I didn't say we did not have money to fix the pipes. A friend is helping. But we have not had plumbing for 6 days now and it's stressful (we probably won't have water for at least a few more days). And the truth is that we're quite strapped right now. I don't think that's unusual either for the end of the year and what we've been through. It's all "just one more thing!"

I think it is fair to be criticized for being spoiled and selfish. That's partly why I came here--for a reality check. I asked for it! What I'm hearing is "you have nothing to complain about, you're spoiled, now get back to work, it could be worse." Fair enough--but it is also true that we never know someone's whole story, and invalidating what little we do know can cause damage rather than building that person toward a solution. 
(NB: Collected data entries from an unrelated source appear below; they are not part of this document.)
/-- R118. The relaunch of a team that left its rectangle: from its image on a usable tile, afresh, or not at all. While the
tile, slots or registers its image needs are taken, it waits. -/
def execTeamRelaunch (k : TeamKey) (s : State) : Out :=
  .next (if updateHolds s then holdEvent s (.teamRelaunch k)
    else if mooringHolds s then s
    else match s.teams.find k, parentCorner s k with
    | some t, some (px, py) =>
      let r := recordOf s k.lslot
      if t.phase = .gone then restartTeam s k t px py
      else if t.phase ≠ .saved then s
      else match s.images.find k with
      | none => restartTeam s k t px py
      | some img =>
        if !fitsSome s r k.level px py img.foot then restartTeam s k t px py
        else match imageTile s k img t px py with
        | none => s
        | some (x, y) =>
          let s' := modTeam (takeRect s k img.foot x y) k fun u => { u with phase := .leaving 3, asked := 0 }
          match restore s' k img t x y with
          | none => s.after 16 (.event (.teamRelaunch k))
          | some s =>
            let s := restorePackets { s with images := s.images.del k } k x y img.packets
            s.drawn.after (1 + Config.delay s.free) (.event (.restoreComplete k))
    | _, _ => s)

/-- R118, R163. A restored team stands on its rectangle: its threads enter the rotation at the next boundary, its queues are
examined and its children tried. -/
def teamBack (s : State) (k : TeamKey) : State :=
  let s := modTeam s k fun u => { u with phase := .placed, word := 0 }
  let s := (threadsOf s k).foldl (fun s (i, _) =>
    resumeThread (modThread (streamsAgain s i) i fun th => { th with perf := [0, 0, 0, 0, 0] }) i) s
  retryKids (wakeTeam s k) k

/-! ## Mooring (R19, R22, R23) -/

/-- R19 step 2. Every resident team is pre-empted by save, outermost first, with the bound of 400 µs. -/
def moorTeams (s : State) : State :=
  let placed (t : TeamSt) : Bool := decide (t.phase = .placed ∨ t.phase = .leaving 0)
  let ks := (List.range 8).flatMap fun i => (s.teams.filter fun (k, t) => decide (k.level = i) && placed t).map (·.1)
  ks.foldl (fun s k => match s.teams.find k with
    | some t => if placed t then (beginLeave s k 4 (s.cyc + 240000)).atBoundary (.preemptBoundaryStop k) else s
    | none => s) s

/-- Have the threads of a team stopped for its save, and the markers of its graph arrived? -/
def stoppedForSave (s : State) (k : TeamKey) : Bool :=
  allStopped s (fun _ th => decide (th.key = some k)) && allMarked s k

/-- R19, steps 2 and 3. Has every thread stopped, and every message been delivered? -/
def moorQuiet (s : State) : Bool :=
  allStopped s moorStops && !messageInFlight s && s.teams.all fun (k, t) => match t.phase with
    | .placed => false
    | .leaving 4 => stoppedForSave s k
    | .leaving _ => false
    | _ => true

/-- R23. Does the save of a team meet an uncorrectable error, in a store or a register that its image takes? -/
def saveMeetsError (s : State) (k : TeamKey) (t : TeamSt) : Bool :=
  let img := capture s k t
  (img.errs.any fun e => decide (e.2 = 2)) || img.regs.any fun e => decide (e.2.c ≠ residue e.2.d e.2.s)

/-- The die whose moorage region takes a team's image. -/
def teamDie (t : TeamSt) : Nat := (⟨t.x, t.y⟩ : CreelId).die

/-- R19 step 4. The images of the teams that a mooring saves are written to the moorage regions of their dies, and the teams
leave their creels; late saves are counted (R114). Where in the region an image lies is free (DESIGN CHOICE, log 68). -/
def moorImages (s : State) : State :=
  let mine := s.teams.filter fun (k, t) => decide (t.phase = .leaving 4) && stoppedForSave s k
  let imgs := mine.map fun (k, t) => (k, t, capture s k t)
  imgs.foldl (fun s (k, t, img) =>
    let parts := teamParts s k t img
    let at_ := moorBase (teamDie t) + (Config.poolAddress s.free).toNat % 2 ^ 29
    let s := layImage s s.drawn (some k) at_ parts
    let s := if t.deadline < s.cyc then count s 0 66 else s
    { leaveSaved s k t .moored with images := s.images.put k img }) s

/-- R19 step 4. The images and the cycle counter are saved; from this cycle on the counter holds (R12). -/
def moorSave (s : State) : State :=
  let s := moorImages s
  { s with power := { s.power with saved := true } }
Anyway I am actually feeling a lot more like I can go out there and find a way to contribute as well as feel rewarded and appreciated--without the resentment. It's been a very tough year. I'm ready for something different.


----------



## Enginerd (May 24, 2011)

questar1 said:


> I'm trying to find what's helpful in the criticism.
> 
> FWIW I worked the entire time I was earning each of my graduate degrees as well as in between (a span of 30 years). Somewhere in there I also found the time to have 3 kids and do a lot of community work as well. After the D, I qualified on my own for a mortgage to buy back my own home. My kids (who all have jobs BTW and are all in school) receive from my parents what would have eventually come to me as inheritance. It was a choice we made. I wanted to take the burden off my H. But of course in a marriage it's hard not to share resources and he is a very generous, kind person. For instance, we're all on his health insurance.
> 
> ...


Everyone has their own story. My childhood was awful and I could go on and on about how it affected my life. However, I choose not to be a victim and to embrace the life I have now. I am the master of my destiny. No one else makes my choices. Once I make a choice I own it forever. Your what I call a Perma-Victim who always has an excuse. The reason I replied to you is I thought that you might have a chance to wakeup. Your obviously intelligent but the logic you use to justify your complaints is circular and foggy. Your problems are what are commonly refered to as first world problems. Your struggle is not about life and death. Its about why you believe your entitlements are important to everyone else.


----------



## questar1 (Aug 4, 2011)

Enginerd said:


> Everyone has their own story. My childhood was awful and I could go on and on about how it affected my life. However, I choose not to be a victim and to embrace the life I have now. I am the master of my destiny. No one else makes my choices. Once I make a choice I own it forever. Your what I call a Perma-Victim who always has an excuse. The reason I replied to you is I thought that you might have a chance to wakeup. Your obviously intelligent but the logic you use to justify your complaints is circular and foggy. Your problems are what are commonly refered to as first world problems. Your struggle is not about life and death. Its about why you believe your entitlements are important to everyone else.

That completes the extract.